2024 Nyeri school fire
- Date: 5 September 2024
- Time: 2AM local time (11PM UK time)
- Location: Belle Vue, Nyeri County, Kenya;
- Deaths: 21

= Hillside Endarasha school fire =

School fire in Kenya

Early in the morning of 5 September 2024, a fire broke out in a dormitory of Hillside Endarasha Academy, a school in Belle Vue, Nyeri County, Kenya, killing 21 students.

==Reactions==
Following the fire, reports emerged of the dormitory having been overcrowded, and the National Gender and Equality Commission called for an inquiry into the circumstances surrounding the fire. A number of Kenyan boarding schools had had fire incidents in the years prior to the Nyeri fire, the most serious one killing 67 students in a dormitory in 2021, and Education cabinet secretary Julius Ogamba released a statement saying that regulations concerning fire safety needed to be reviewed.

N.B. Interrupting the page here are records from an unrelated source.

/-- A command of window 4: selector, argument word, payload as fields of (bytes, value). -/
def cmdA (sel : BitVec 12) (arg : Nat) (l : List (Nat × Nat)) : Cmd :=
  { order := 1, window := 4, sel := sel, tag := 0, arg := BitVec.ofNat 64 arg, payload := l.flatMap fun p => bytesOf p.1 p.2 }
/-- Received in a state whose window 4 has the management right, or has not. -/
def withCmd (s : State) (mgmt : Bool) (c : Cmd) : State :=
  { s with
    eth := { s.eth with qps := [(5, qpA .ready)], windows := [(4, { winA with mgmt := mgmt })] }
    fw := { s.fw with cmds := [c] } }
/-- An address space with its level-1 table alone, one page mapped by MAP if asked, and the job. -/
def sMap (mapped : Bool) : State := if mapped then sPages 4 0x20000B false else { sPages 4 0 false with mem := asidMem }
/-- What MAP makes of a page at 0x10000. -/
def mapOf (s : State) (w : Bool) (tables : List (BitVec 52)) : Bool :=
  (mapPages s.mem 0x3000 4 0x10000 0x10000 w (mappedIn s 0x3000 0x10000 0x10000) [0x1000000] tables).isSome
/-- MAP of that page, with W or without. -/
def cMap (w : Bool) : Cmd := cmdA 0x112 (5 + 2 ^ 32) [(8, 0x10000), (4, 0), (4, w.toNat)]
/-- May it have the frame and these tables? -/
def mapMay (s : State) (w : Bool) (tables : List (BitVec 52)) : Bool :=
  let c := cMap w
  let inside := mappedIn s 0x3000 0x10000 0x10000
  let mine := [(0x1000000 : BitVec 52)].take (freshPages inside 4 0x10000 0x10000).length
  due s c 0x112 && (c.arg.extractLsb' 16 48).toNat == 0x10000 && Cmd.field c 0 8 == 0x10000 && Cmd.field c 8 4 == 0 && Cmd.field c 12 4 == w.toNat
    && (asidEntry s 3).root.toNat == 0x3000 && (inside.all fun e => e.1 == 4) && !rkeyUsed s 80 && decide ((freshPages inside 4 0x10000 0x10000).length ≤ 1)
    && (s.job 5).any fun x => x.mapWait.isNone && mine.all (fun f => frameFree s x f.toNat 65536) && tablesFree s x tables mine 65536
/-- A translated access is out. -/
def sGone (s : State) : State := { s with memq := [{ evA with key := 0x200000 }] }
/-- A harvested generation of the job. -/
def genA (n : BitVec 32) : Generation :=
  { number := n, place := 0, root := 0x8000, vault := [], accs := [], slots := [(cc, 0, slotA [])], ctxs := [(cc, 0, ctxA)], dirs := [dirA], images := [[]], pairs := [], launches := [], engines := [], ranks := [rk] }
/-- An image of the job: one context per rank on core 0, a template of one word and zeros, no section and no message, and a digest. -/
def image (asid word digest : Nat) : List Byte :=
  [(4, 0x4C414245), (2, 1), (2, 5), (2, asid), (2, 16), (8, 0), (4, 1), (8, 0), (8, 0x10000), (24, 0), (8, 128), (8, 448),
    (32, digest), (16, 0), (4, word), (316, 0)].flatMap fun p => bytesOf p.1 p.2
/-- The image with an all-zero template; its digest as SHAKE256 gives it. -/
def imgBytes : List Byte := image 3 0 114640397969574896909011212163151807877620287462978462331138398740725280891528
/-- One with a first trigger word that no trigger has. -/
def imgBad : List Byte := image 3 0xFF000000 47428837580298143382512093163905693112800272284741122305468390524021377154284
/-- The image at 0x10000, no context loaded, a job changed. -/
def sImage (b : List Byte) (f : Job → Job) : State :=
  let s := sPages 4 0x20000F false
  withJob { s with
    cores := [], clusters := [], mem := memPut s.mem 0x200000 b
    fw := { s.fw with dirs := [] } } fun x => f { x with loaded := false }
/-- The place of its context. -/
def placeA : Place := { core := cc, slot := 3, dirAddr := 0x4000, spill := 0x2000000, save := [0x3000000], retain := 0x100000, inject := 0, partner := 0, partnerSlot := 0 }
/-- LOAD of the image. -/
def cLoad : Cmd := cmdA 0x113 0x100000005 []
/-- Is the command due, with the image in memory? -/
def loads (s : State) (b : List Byte) : Bool :=
  due (withCmd s true cLoad) cLoad 0x113 && readImage s 3 0x10000 == some b && (s.job 5).any fun x => !x.loaded && fieldOf b 6 2 == x.id.toNat
theorem wit_CommandsAreAnswered_image_1 :
    loads (sImage imgBytes id) imgBytes = true ∧ fieldOf imgBytes 8 2 = 3 := by decide +kernel
theorem wit_CommandsAreAnswered_image_2 :
    ranksOk jobA (imageHead imgBytes) = true ∧ sections imgBytes (imageHead imgBytes) = [] := by decide +kernel
theorem wit_CommandsAreAnswered_image_3 :
    ((List.range 32).all fun i => (trigBad (BitVec.ofNat 32 (fieldOf ((imgBytes.drop 128).take 320) (4 * i) 4))).isNone) = true := by decide +kernel
theorem wit_CommandsAreAnswered_image_4 :
    imageCode8 imgBytes (imageHead imgBytes) = none := by decide +kernel
theorem wit_CommandsAreAnswered_places : placesOk (sImage imgBytes id) jobA (imageHead imgBytes) false [placeA] = true := by decide +kernel
theorem wit_CommandsAreAnswered_placeable : placeable (sImage imgBytes id) jobA (imageHead imgBytes) false = true := by decide +kernel
theorem wit_CommandsAreAnswered_otherImage : loads (sImage (image 4 0 0) id) (image 4 0 0) = true ∧ fieldOf (image 4 0 0) 8 2 ≠ 3 := by decide +kernel
theorem wit_CommandsAreAnswered_badImage_1 :
    loads (sImage imgBad id) imgBad = true ∧ fieldOf imgBad 8 2 = 3 ∧ ranksOk jobA (imageHead imgBad) = true := by decide +kernel
theorem wit_CommandsAreAnswered_badImage_2 :
    (trigBad (BitVec.ofNat 32 (fieldOf ((imgBad.drop 128).take 320) 0 4))).isSome = true := by decide +kernel
theorem wit_CommandsAreAnswered_badDigest : imageOk imgBad = true := by decide +kernel
theorem wit_CommandsAreAnswered_noRegion : (let s := sImage imgBytes fun x => { x with ranks := [] };
    loads s imgBytes = true ∧ ranksOk { jobA with ranks := [] } (imageHead imgBytes) = false) := by decide +kernel
theorem wit_CommandsAreAnswered_full :
    (let s := (sImage imgBytes id).updCore cc fun k => { k with ctxs := #v[some { ctxA with job := 9 }, some { ctxA with job := 8 }, some { ctxA with job := 7 }, some { ctxA with job := 6 }] };
      loads s imgBytes = true ∧ placeable s jobA (imageHead imgBytes) false = false) := by decide +kernel
theorem wit_CommandsAreAnswered_digest : imageOk imgBytes = true := by decide +kernel
theorem wit_CommandsAreAnswered_1 :
    ([16, 4096].all fun n => let c := cmdA 0x100 0x10050005 [(12, 0), (4, n)]
        let s := withCmd (sA []) true c
        due s c 0x100 && c.window != 7 && Cmd.field c 12 4 == n && (s.job (Cmd.job c)).isSome && (s.eth.qps.look (c.arg.extractLsb' 16 12).toNat).map (·.st) == some QpSt.ready
          && windowFree s 7 && !rkeyUsed s 80) = true := by decide +kernel
theorem wit_CommandsAreAnswered_2 :
    (let c := cmdA 0x101 4 []; let s := withCmd (sA []) true c;
      due s c 0x101 = true ∧ (windowAt s (c.arg.extractLsb' 0 12).toNat).map (fun w => (w.open_, w.closing)) = some (true, false)) := by decide +kernel
theorem wit_CommandsAreAnswered_3 :
    ([[0, 0, 0, 0], [1, 4, 16, 1], [2 ^ 24, 20, 2 ^ 20, 64]].all fun l => let c := cmdA 0x110 (6 + 2 ^ 16 * 1023) (l.map fun v => (4, v))
        let s := withCmd (sA []) true c
        due s c 0x110 && s.rot.phase != .testing && Cmd.job c == 6 && (s.job 6).isNone && !(asidEntry s 1023).valid
          && (setting (Cmd.field c 0 4) 65536 1 (2 ^ 24)).isSome && (setting (Cmd.field c 4 4) 12 4 20).isSome
          && (setting (Cmd.field c 8 4) 1024 16 (2 ^ 20)).isSome && (setting (Cmd.field c 12 4) 16 1 64).isSome) = true := by decide +kernel
theorem wit_CommandsAreAnswered_4 :
    (let c := cmdA 0x111 (5 + 2 ^ 16 * 2) []; let s := withCmd (withJob (sA []) fun x => { x with region := [], ranks := [] }) true c
      let grant : List (ClusterId × BitVec 17) := [(0x001, 0), (0xF44, 98304)];
      due s c 0x111 = true ∧ (s.job 5).map (·.region) = some [] ∧ grant.length = (c.arg.extractLsb' 16 12).toNat
        ∧ (grant.all fun g => grantable s (c.arg.extractLsb' 28 16) g.1 && decide (g.2.toNat ≤ 98304)) = true
        ∧ ((grant.zip (grant.drop 1)).all fun p => decide (p.1.1.toNat < p.2.1.toNat)) = true) := by decide +kernel
theorem wit_CommandsAreAnswered_5 :
    ([(false, true), (true, true), (true, false)].all fun (p : Bool × Bool) => let s := withCmd (sMap p.1) true (cMap p.2)
        mapMay s p.2 [0x2000000, 0x2001000, 0x2002000] && mapOf s p.2 [0x2000000, 0x2001000, 0x2002000] && !translatedOut s) = true := by decide +kernel
theorem wit_CommandsAreAnswered_6 :
    (let s := sGone (withCmd (sMap true) true (cMap true)); mapMay s true [] = true ∧ mapOf s true [] = true ∧ translatedOut s = true) := by decide +kernel
theorem wit_CommandsAreAnswered_7 :
    (let s := withCmd (sMap false) true (cMap true); mapMay s true [0x2000000] = true ∧ mapOf s true [0x2000000] = false) := by decide +kernel
theorem wit_CommandsAreAnswered_8 :
    ([true, false].all fun b => let s := withCmd (withJob (sMap true) fun x => { x with mapWait := some (cMap true, 80) }) true (cMap true)
        let s := if b then sGone s else s
        due s (cMap true) 0x112 && (s.job 5).map (·.mapWait) == some (some (cMap true, 80)) && translatedOut s == b) = true := by decide +kernel
theorem wit_CommandsAreAnswered_9 :
    (let c := cmdA 0x114 5 [(8, 9)]; let s := withCmd (withJob (sA []) fun x => { x with started := false }) true c;
      due s c 0x114 = true ∧ (s.job 5).map (fun x => (x.loaded, x.started)) = some (true, false)) := by decide +kernel
theorem wit_CommandsAreAnswered_10 :
    (let c := cmdA 0x115 5 []; due (withCmd (sA []) true c) c 0x115 = true) := by decide +kernel
theorem wit_CommandsAreAnswered_11 :
    ([(true, none, none), (false, some (genA 2), none), (false, some (genA 1), some (1 : BitVec 32)), (false, none, none)].all fun p => let c := cmdA 0x120 5 []
        let s := withCmd (withJob (sA []) fun x => { x with harvesting := p.1, gens := (p.2.1, none), committed := p.2.2 }) true c
        due s c 0x120 && ((s.job 5).any fun x => x.harvestCmd.isNone && x.harvesting == p.1 && x.openGen == if p.2.2.isSome then none else p.2.1)) = true := by decide +kernel
theorem wit_CommandsAreAnswered_12 :
    ([2, 3].all fun n => let c := cmdA 0x121 (5 + 2 ^ 16 * n) []
        let s := withCmd (withJob (sA []) fun x => { x with gens := (some (genA 2), none) }) true c
        due s c 0x121 && ((s.job 5).bind (·.openGen)) == some (genA 2) && c.arg.extractLsb' 16 32 == BitVec.ofNat 32 n) = true := by decide +kernel
theorem wit_CommandsAreAnswered_13 :
    ([(0x130, 0), (0x131, 0), (0x132, 1), (0x133, 0)].all fun p => let c := cmdA p.1 5 [(8, 4000)]
        due (withCmd (sA []) true c) c p.1.toNat && mgmtRight (withCmd (sA []) true c) c && ((sA []).fw.dirs.any fun d => d.job == 5 && d.st != .absent)) = true := by decide +kernel
theorem wit_CommandsAreAnswered_14 :
    (let c := cmdA 0x132 (5 + 2 ^ 36) []; let s := withCmd (sJobs 0 0 frozenJob) true c;
      (rankEntry s 5 0).isSome = true ∧ c.arg.extractLsb' 36 2 = 1 ∧ (s.job 5).map (·.harvestCmd) = some none ∧ (match beginStep s 5 cc 1 false with
        | (none, _) => true
        | _ => false) = true) := by decide +kernel
theorem wit_CommandsAreAnswered_15 :
    (let c := cmdA 0x132 (5 + 2 ^ 36) []
      let s (b : Bool) : State := (withCmd (sJobs 0 0 fun x => { frozenJob x with harvestCmd := some c }) true c).updSlot cc 1 fun x => { x with
        stepping := if b then none else some 0, st := if b then .frozen none false else .ready };
      stepOver (s true) cc 1 = true ∧ ((s true).slot cc 1).stepStatus = 0 ∧ stepOver (s false) cc 1 = false ∧ due (s true) c 0x132 = true) := by decide +kernel
theorem wit_CommandsAreAnswered_16 :
    (let c := cmdA 0x133 5 [(8, 4000)]; let s := withCmd (withFrost fun f => { f with active := true }) true c;
      s.now.toNat + 4000 ≤ (BitVec.ofNat 64 (Cmd.field c 0 8)).toNat ∧ (s.job 5).map (fun x => (x.frost.active, x.frost.waiting, x.frost.resume)) = some (true, [], none)
        ∧ (s.job 5).map (·.parts) = some [] ∧ s.lam.reference = true ∧ s.power.warn = false) := by decide +kernel
theorem wit_CommandsAreAnswered_17 :
    ([0x130, 0x131, 0x132, 0x133, 0x134].all fun n => let c := cmdA n 5 []; !mgmtRight (withCmd (sA []) false c) c && due (withCmd (sA []) false c) c n.toNat) = true := by decide +kernel
theorem wit_CommandsAreAnswered_18 :
    ([0x114, 0x115, 0x120, 0x121].all fun n => let c := cmdA n 6 []; ((sA []).job (Cmd.job c)).isNone && due (withCmd (sA []) true c) c n.toNat) = true := by decide +kernel
theorem wit_CommandsAreAnswered_19 :
    ([(0x001, true), (0x020, false), (0xFFF, false)].all fun (p : Nat × Bool) => let c := cmdA 0x122 p.1 []
        let s := withCmd (sA []) true c
        let k : ClusterId := c.arg.extractLsb' 0 4 ++ c.arg.extractLsb' 4 8
        due s c 0x122 && serviceCluster k == p.2 && (p.2 || (!(s.cluster k).retired && (holders s k).isEmpty))) = true := by decide +kernel
theorem wit_CommandsAreAnswered_20 :
    (let c := cmdA 0x134 0x010 []; let s := (withCmd (withFrost fun f => { f with active := true, seq := 8, cause := causeWord 4 0 }) true c).updCluster kk fun q => { q with
        capture := some (1, 9, 5, 8) };
      (c.arg.extractLsb' 0 4 ++ c.arg.extractLsb' 4 8 : ClusterId) = kk ∧ (s.cluster kk).capture = some (1, 9, 5, 8) ∧ due s c 0x134 = true ∧ mgmtRight s c = true
        ∧ (s.job 5).map (fun x => (x.frost.active, x.frost.seq, decide ((x.frost.cause.extractLsb' 8 4).toNat ≤ 4))) = some (true, 8, true)) := by decide +kernel
theorem wit_CommandsAreAnswered_21 :
    ([0x140, 0x141, 0x142, 0x143, 0x144, 0x145].all fun n => let c := cmdA n 0 []; due (withCmd (sA []) true c) c n.toNat && due (withCmd (sA []) false c) c n.toNat
        && !mgmtRight (withCmd (sA []) false c) c) = true := by decide +kernel
theorem wit_CommandsAreAnswered_22 :
    ([(0, 3), (253, 3), (0, 0)].all fun (p : Nat × Nat) => let c := cmdA 0x144 (7 + 2 ^ 16 * p.1 + 2 ^ 28 * p.2) [(198, 0)]
        let s := withCmd { State.reset with rot := { State.reset.rot with phase := .service, domain := List.replicate 253 (9, []) } } true c
        due s c 0x144 && mgmtRight s c && s.fw.jobs.isEmpty && (c.arg.extractLsb' 28 2).toNat == p.2 && (c.arg.extractLsb' 16 12).toNat == p.1
          && decide (66 * p.2 ≤ c.payload.length) && decide (p.1 ≤ s.rot.domain.length) && decide (p.1 + p.2 ≤ 256)) = true := by decide +kernel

President William Ruto declared 3 days of mourning and ordered an investigation into the fire. In Vatican City Pope Francis sent condolences to the victims' families.

==Aftermath==
The government announced that Hillside Endarasha Academy would reopen on 9 October, less than 5 weeks after the fire, but on 12 October, a court order forced the school to close its boarding facilities again, due to concerns for the safety and health of the students. During a court hearing in December, the owners stated that the school would reopen as a day school.